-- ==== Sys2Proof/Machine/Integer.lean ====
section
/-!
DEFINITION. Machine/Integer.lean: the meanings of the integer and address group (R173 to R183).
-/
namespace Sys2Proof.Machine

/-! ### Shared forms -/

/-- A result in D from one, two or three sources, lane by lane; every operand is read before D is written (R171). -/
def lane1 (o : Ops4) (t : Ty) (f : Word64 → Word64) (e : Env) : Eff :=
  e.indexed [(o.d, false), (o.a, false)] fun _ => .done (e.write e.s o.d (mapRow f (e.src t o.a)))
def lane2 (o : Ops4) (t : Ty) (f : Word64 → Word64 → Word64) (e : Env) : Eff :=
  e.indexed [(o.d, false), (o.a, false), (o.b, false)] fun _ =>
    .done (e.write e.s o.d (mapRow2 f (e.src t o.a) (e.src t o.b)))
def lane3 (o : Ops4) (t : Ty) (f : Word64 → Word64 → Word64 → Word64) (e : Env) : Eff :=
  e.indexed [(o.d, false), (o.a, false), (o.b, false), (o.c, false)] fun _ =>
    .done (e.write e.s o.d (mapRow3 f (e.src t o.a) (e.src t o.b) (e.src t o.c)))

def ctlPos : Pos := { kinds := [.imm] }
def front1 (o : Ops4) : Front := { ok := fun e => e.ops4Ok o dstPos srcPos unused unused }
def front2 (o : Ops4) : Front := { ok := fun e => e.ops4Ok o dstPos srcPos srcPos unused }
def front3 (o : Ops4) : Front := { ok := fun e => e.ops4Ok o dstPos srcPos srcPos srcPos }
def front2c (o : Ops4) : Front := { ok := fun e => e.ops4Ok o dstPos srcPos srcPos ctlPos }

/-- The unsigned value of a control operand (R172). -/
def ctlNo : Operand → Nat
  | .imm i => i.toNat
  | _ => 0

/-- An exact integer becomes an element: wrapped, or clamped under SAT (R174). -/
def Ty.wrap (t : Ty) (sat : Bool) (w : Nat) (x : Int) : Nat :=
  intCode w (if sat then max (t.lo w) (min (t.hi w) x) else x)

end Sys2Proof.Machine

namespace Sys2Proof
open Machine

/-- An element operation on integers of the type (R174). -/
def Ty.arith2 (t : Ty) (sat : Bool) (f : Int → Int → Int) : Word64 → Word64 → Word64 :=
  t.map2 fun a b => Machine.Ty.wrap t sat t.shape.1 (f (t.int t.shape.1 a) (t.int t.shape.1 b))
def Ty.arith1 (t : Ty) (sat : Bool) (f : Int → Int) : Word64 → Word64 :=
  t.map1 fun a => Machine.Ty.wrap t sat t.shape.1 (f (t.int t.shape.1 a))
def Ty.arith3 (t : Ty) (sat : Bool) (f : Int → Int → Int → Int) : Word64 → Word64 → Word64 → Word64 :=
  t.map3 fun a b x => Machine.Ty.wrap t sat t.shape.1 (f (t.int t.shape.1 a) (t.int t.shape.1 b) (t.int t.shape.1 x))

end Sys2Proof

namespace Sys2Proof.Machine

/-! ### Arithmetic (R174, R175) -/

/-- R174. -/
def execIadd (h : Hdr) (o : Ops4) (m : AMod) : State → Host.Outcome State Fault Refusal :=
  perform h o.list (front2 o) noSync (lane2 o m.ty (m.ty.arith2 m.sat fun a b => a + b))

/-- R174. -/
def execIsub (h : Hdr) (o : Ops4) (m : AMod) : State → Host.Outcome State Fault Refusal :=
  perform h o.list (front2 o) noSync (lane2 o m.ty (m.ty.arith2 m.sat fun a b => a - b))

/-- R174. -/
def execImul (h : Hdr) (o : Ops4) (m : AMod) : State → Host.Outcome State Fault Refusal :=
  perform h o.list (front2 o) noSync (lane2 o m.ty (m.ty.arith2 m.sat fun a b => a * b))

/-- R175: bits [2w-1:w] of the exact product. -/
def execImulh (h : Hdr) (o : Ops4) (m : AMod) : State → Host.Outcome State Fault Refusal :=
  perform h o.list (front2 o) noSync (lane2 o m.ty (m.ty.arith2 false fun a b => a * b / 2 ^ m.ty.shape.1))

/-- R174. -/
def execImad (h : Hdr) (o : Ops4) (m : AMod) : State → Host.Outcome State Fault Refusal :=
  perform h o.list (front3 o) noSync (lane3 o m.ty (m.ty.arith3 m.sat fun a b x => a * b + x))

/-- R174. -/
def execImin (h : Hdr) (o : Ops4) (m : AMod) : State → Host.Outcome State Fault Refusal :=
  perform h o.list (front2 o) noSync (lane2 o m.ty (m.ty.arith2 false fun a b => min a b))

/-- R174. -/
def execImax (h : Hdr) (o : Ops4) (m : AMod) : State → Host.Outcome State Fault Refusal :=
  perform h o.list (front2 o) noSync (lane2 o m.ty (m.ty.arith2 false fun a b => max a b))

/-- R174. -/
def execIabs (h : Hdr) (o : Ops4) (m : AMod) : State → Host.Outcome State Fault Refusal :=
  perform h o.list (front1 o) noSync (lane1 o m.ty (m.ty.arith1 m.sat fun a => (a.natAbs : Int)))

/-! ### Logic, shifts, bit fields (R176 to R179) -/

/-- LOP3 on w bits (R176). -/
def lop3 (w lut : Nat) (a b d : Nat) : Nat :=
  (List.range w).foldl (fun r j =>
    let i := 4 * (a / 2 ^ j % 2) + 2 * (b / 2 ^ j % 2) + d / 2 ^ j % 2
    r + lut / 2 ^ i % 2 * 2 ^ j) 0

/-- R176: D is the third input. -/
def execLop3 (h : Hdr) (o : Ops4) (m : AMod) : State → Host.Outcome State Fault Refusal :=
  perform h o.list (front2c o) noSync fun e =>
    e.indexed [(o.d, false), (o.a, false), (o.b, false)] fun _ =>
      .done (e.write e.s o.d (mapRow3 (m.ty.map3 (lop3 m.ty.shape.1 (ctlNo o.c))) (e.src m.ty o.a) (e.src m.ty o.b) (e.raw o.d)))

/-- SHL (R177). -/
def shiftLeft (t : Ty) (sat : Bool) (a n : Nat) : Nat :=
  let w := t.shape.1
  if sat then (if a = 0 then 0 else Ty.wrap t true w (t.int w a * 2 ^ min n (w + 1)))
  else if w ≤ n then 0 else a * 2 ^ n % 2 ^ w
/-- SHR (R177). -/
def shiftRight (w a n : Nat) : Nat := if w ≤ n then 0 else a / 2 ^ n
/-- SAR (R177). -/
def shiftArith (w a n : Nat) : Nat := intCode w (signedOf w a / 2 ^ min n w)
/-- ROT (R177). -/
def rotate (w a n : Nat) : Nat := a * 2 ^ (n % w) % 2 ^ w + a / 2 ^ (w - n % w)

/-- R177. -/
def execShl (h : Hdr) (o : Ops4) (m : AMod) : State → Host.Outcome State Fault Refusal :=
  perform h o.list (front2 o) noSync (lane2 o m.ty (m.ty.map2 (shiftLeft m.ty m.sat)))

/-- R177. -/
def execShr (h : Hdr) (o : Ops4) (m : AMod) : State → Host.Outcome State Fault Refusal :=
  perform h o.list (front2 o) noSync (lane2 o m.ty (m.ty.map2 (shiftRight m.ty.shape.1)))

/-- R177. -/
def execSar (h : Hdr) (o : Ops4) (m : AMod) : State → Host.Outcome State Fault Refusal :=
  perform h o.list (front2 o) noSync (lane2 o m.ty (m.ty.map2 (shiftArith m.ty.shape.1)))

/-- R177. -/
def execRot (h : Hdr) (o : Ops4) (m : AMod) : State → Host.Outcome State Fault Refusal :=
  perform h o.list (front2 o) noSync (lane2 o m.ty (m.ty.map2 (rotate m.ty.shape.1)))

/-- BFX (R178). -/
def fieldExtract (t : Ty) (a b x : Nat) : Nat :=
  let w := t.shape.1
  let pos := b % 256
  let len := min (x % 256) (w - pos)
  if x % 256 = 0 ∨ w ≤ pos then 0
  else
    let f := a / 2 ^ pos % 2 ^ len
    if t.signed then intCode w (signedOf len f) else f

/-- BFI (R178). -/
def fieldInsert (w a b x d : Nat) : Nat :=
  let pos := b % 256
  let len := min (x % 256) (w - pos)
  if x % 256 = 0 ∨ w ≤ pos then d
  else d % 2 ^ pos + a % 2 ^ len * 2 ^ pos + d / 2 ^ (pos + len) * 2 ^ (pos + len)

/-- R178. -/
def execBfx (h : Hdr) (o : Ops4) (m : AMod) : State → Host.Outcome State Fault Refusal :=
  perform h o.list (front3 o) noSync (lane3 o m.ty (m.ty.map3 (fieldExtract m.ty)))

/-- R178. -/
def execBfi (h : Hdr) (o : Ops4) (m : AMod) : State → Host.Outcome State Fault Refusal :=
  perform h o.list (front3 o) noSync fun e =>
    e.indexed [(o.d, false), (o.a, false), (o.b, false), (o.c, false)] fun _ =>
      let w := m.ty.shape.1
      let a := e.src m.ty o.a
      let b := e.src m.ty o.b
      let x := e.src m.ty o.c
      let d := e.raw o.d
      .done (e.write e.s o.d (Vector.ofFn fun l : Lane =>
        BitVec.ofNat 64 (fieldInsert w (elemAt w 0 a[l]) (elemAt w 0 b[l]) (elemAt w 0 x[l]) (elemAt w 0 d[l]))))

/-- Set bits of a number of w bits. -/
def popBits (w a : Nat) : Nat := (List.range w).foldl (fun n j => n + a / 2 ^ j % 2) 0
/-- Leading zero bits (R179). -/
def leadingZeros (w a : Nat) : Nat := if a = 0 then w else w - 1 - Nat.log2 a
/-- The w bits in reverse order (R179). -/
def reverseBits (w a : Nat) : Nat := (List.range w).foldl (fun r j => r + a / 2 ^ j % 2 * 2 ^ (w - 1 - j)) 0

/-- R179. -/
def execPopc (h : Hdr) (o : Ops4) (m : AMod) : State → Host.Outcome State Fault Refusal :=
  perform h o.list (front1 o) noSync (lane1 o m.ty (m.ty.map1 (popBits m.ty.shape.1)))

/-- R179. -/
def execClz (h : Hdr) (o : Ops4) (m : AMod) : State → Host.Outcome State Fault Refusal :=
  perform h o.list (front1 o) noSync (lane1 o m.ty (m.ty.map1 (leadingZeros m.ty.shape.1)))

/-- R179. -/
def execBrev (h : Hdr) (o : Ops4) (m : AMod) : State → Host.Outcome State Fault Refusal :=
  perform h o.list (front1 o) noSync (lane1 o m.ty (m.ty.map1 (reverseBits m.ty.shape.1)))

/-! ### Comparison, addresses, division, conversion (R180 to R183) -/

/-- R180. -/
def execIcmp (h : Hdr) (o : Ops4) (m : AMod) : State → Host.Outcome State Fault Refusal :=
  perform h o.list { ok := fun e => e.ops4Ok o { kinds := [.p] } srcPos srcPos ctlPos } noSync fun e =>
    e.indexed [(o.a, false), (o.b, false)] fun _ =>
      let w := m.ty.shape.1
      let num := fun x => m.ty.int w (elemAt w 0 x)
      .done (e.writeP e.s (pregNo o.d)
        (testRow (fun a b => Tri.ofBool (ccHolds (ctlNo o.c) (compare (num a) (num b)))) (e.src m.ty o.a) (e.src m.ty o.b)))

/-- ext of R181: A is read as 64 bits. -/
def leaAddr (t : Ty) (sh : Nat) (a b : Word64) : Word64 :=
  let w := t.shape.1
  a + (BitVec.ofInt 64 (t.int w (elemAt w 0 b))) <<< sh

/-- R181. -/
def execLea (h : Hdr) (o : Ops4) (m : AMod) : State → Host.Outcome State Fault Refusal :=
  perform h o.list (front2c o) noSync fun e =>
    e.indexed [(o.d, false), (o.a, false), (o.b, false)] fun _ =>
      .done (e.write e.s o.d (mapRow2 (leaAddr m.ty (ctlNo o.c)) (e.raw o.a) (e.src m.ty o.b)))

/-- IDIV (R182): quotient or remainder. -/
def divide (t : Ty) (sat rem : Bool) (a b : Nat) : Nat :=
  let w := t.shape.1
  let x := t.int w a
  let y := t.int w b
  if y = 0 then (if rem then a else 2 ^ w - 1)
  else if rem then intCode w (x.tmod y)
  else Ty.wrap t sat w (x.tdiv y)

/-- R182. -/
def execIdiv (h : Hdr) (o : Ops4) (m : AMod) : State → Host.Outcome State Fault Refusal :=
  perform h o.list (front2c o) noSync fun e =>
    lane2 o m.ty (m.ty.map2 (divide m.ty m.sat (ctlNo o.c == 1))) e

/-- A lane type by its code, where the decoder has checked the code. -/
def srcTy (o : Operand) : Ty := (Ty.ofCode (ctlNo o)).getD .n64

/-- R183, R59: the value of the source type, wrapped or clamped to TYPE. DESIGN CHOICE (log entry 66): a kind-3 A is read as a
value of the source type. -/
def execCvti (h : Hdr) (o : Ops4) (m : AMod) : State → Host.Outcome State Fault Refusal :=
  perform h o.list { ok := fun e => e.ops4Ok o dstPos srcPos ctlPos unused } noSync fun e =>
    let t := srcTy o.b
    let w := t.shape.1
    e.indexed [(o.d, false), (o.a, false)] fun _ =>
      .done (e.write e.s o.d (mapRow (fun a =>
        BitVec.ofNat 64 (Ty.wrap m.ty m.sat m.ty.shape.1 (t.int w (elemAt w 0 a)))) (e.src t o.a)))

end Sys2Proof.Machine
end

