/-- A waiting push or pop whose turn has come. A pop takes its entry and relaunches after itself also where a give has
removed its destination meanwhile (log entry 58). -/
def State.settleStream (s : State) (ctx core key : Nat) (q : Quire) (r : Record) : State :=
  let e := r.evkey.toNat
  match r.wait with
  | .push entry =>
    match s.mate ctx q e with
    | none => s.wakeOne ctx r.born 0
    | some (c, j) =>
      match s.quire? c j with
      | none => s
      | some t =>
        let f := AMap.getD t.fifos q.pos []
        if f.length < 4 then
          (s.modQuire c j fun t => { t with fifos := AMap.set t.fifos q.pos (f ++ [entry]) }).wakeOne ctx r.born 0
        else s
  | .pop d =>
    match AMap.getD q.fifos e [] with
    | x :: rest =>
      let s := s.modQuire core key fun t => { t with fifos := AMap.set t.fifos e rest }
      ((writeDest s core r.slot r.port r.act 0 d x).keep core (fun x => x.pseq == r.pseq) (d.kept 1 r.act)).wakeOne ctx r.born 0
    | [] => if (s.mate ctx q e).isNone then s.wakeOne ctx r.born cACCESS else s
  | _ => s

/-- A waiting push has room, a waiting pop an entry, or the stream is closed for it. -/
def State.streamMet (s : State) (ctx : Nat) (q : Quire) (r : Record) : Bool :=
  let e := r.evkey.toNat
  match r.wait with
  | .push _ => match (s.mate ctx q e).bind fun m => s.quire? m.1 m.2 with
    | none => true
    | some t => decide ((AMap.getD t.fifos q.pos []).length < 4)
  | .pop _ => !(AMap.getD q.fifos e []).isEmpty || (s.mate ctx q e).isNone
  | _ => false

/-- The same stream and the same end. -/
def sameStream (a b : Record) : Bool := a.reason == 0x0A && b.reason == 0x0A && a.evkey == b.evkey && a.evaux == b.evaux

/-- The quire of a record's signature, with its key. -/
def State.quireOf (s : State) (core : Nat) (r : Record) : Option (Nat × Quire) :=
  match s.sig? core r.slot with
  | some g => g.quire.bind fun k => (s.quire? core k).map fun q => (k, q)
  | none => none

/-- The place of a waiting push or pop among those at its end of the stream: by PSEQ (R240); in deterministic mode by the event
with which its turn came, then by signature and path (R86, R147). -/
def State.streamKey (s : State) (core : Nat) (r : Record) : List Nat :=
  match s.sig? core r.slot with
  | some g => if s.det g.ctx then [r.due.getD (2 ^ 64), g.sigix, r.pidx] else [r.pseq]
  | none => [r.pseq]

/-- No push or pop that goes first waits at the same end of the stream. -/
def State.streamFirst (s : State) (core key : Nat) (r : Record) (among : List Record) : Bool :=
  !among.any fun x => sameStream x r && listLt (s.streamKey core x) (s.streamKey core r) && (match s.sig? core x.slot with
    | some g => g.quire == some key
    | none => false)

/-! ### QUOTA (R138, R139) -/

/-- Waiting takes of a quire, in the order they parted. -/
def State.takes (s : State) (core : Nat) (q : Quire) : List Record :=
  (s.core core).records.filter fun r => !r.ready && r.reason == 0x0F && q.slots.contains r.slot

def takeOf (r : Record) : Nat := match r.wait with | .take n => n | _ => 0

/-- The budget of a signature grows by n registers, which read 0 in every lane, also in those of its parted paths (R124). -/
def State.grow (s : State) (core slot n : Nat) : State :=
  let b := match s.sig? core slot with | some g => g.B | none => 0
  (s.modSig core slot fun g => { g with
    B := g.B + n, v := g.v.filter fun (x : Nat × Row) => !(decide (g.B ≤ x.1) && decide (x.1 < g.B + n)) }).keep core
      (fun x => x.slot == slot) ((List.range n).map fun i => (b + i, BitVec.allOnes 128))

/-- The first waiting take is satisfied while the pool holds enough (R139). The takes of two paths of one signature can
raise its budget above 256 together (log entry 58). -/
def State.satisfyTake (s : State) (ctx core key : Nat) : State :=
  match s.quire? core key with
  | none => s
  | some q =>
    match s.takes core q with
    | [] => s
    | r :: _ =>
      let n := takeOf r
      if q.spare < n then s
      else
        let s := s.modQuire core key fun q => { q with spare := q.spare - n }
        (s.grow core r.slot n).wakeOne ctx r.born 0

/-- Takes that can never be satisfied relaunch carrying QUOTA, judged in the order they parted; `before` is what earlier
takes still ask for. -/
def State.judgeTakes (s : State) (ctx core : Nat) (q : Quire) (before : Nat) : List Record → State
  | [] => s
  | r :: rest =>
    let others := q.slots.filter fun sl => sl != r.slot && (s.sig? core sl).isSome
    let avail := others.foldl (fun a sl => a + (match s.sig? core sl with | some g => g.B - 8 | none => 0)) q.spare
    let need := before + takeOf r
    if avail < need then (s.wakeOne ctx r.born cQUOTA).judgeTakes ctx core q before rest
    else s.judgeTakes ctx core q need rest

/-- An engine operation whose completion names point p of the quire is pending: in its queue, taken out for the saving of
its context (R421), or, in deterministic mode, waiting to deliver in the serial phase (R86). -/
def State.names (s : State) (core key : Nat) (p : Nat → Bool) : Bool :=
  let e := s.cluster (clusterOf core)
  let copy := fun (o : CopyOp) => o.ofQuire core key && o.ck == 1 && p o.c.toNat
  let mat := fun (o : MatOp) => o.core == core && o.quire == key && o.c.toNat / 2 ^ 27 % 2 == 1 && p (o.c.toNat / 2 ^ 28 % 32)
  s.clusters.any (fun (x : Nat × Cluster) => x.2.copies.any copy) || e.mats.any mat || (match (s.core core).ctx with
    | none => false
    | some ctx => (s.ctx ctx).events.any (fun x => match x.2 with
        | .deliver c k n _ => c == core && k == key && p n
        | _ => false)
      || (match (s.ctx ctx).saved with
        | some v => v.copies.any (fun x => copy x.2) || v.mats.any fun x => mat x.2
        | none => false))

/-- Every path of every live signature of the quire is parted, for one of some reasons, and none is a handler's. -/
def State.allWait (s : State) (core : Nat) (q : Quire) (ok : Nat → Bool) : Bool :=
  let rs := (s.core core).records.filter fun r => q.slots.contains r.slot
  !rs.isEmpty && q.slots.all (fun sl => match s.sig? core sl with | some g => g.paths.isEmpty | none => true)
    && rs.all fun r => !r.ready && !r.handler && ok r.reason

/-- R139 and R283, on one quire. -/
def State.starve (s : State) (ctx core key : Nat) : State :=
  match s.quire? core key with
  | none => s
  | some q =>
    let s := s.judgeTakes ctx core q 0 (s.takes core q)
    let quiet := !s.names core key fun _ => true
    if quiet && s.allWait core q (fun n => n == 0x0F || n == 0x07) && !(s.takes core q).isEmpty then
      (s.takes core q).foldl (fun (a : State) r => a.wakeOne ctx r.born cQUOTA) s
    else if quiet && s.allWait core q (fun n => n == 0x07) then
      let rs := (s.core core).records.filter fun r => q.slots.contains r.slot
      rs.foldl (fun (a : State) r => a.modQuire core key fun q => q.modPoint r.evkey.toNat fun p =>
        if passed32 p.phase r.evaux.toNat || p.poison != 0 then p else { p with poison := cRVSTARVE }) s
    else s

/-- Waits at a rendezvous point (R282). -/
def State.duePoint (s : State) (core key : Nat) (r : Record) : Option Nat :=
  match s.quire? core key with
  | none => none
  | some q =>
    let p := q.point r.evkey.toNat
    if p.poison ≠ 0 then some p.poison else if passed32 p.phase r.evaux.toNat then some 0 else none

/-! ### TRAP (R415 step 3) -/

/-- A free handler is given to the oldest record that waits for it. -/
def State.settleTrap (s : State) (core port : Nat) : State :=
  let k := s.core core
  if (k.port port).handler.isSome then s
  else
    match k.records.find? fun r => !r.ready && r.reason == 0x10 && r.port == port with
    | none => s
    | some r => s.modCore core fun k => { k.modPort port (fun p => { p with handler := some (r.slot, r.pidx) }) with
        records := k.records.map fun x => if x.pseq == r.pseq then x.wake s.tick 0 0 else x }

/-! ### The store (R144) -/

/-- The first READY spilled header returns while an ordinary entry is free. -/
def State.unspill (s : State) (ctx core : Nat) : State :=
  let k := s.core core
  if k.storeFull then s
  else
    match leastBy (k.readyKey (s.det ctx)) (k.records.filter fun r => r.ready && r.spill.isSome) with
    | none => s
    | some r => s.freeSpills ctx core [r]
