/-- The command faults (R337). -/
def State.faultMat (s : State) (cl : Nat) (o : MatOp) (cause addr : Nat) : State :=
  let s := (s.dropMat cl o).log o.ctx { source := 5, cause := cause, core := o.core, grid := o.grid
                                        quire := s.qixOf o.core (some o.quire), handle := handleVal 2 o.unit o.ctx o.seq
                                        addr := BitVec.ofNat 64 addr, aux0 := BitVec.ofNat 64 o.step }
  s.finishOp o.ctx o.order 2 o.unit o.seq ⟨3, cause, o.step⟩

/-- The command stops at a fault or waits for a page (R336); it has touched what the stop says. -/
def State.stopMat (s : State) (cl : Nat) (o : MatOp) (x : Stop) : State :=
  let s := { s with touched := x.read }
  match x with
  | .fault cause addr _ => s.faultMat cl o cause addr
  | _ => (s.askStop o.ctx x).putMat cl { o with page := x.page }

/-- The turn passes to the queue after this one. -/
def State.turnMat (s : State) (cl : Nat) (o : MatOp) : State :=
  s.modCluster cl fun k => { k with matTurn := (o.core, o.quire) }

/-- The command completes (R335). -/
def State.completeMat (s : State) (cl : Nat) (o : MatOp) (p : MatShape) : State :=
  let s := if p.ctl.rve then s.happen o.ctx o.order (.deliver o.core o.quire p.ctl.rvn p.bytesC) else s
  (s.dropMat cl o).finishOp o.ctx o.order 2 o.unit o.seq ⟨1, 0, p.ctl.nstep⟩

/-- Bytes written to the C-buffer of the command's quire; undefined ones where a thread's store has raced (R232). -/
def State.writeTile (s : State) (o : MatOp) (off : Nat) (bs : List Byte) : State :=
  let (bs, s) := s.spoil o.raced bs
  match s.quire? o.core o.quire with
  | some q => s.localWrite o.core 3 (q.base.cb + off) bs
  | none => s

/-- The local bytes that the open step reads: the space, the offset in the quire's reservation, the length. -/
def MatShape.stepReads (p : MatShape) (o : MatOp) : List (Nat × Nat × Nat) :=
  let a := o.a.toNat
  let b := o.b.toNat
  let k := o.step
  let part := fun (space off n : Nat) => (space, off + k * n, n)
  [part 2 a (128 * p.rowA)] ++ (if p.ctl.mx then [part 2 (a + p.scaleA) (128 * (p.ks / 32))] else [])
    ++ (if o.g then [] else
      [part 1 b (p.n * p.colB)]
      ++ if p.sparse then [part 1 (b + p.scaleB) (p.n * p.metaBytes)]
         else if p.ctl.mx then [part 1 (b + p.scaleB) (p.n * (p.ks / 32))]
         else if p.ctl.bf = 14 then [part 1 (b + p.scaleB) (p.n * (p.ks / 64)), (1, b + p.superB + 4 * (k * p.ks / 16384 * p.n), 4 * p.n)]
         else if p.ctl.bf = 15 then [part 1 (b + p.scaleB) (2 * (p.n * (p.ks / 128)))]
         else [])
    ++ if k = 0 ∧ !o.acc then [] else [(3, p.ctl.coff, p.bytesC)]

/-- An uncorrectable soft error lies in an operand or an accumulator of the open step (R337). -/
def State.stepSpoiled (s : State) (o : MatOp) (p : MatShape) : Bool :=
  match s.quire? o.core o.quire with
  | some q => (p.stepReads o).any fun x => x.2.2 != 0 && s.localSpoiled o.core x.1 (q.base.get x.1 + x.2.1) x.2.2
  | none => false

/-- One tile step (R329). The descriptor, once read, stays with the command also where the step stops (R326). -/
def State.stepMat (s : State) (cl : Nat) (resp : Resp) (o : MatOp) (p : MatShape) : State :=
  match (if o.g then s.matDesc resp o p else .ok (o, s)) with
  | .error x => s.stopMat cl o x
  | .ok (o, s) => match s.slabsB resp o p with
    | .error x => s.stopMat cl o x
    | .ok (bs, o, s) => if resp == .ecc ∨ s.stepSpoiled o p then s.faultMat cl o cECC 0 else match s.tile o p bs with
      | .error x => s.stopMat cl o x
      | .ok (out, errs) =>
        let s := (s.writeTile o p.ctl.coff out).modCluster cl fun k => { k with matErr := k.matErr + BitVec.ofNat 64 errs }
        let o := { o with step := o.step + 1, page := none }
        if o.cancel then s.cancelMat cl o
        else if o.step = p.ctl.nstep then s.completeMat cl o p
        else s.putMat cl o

> Work required
Write out, word for word, the line containing "resp o p with" and all the lines after it in the entries above, and nothing more.

> Solution for this problem
  | .ok (o, s) => match s.slabsB resp o p with
    | .error x => s.stopMat cl o x
    | .ok (bs, o, s) => if resp == .ecc ∨ s.stepSpoiled o p then s.faultMat cl o cECC 0 else match s.tile o p bs with
      | .error x => s.stopMat cl o x
      | .ok (out, errs) =>
        let s := (s.writeTile o p.ctl.coff out).modCluster cl fun k => { k with matErr := k.matErr + BitVec.ofNat 64 errs }
        let o := { o with step := o.step + 1, page := none }
        if o.cancel then s.cancelMat cl o
        else if o.step = p.ctl.nstep then s.completeMat cl o p
        else s.putMat cl o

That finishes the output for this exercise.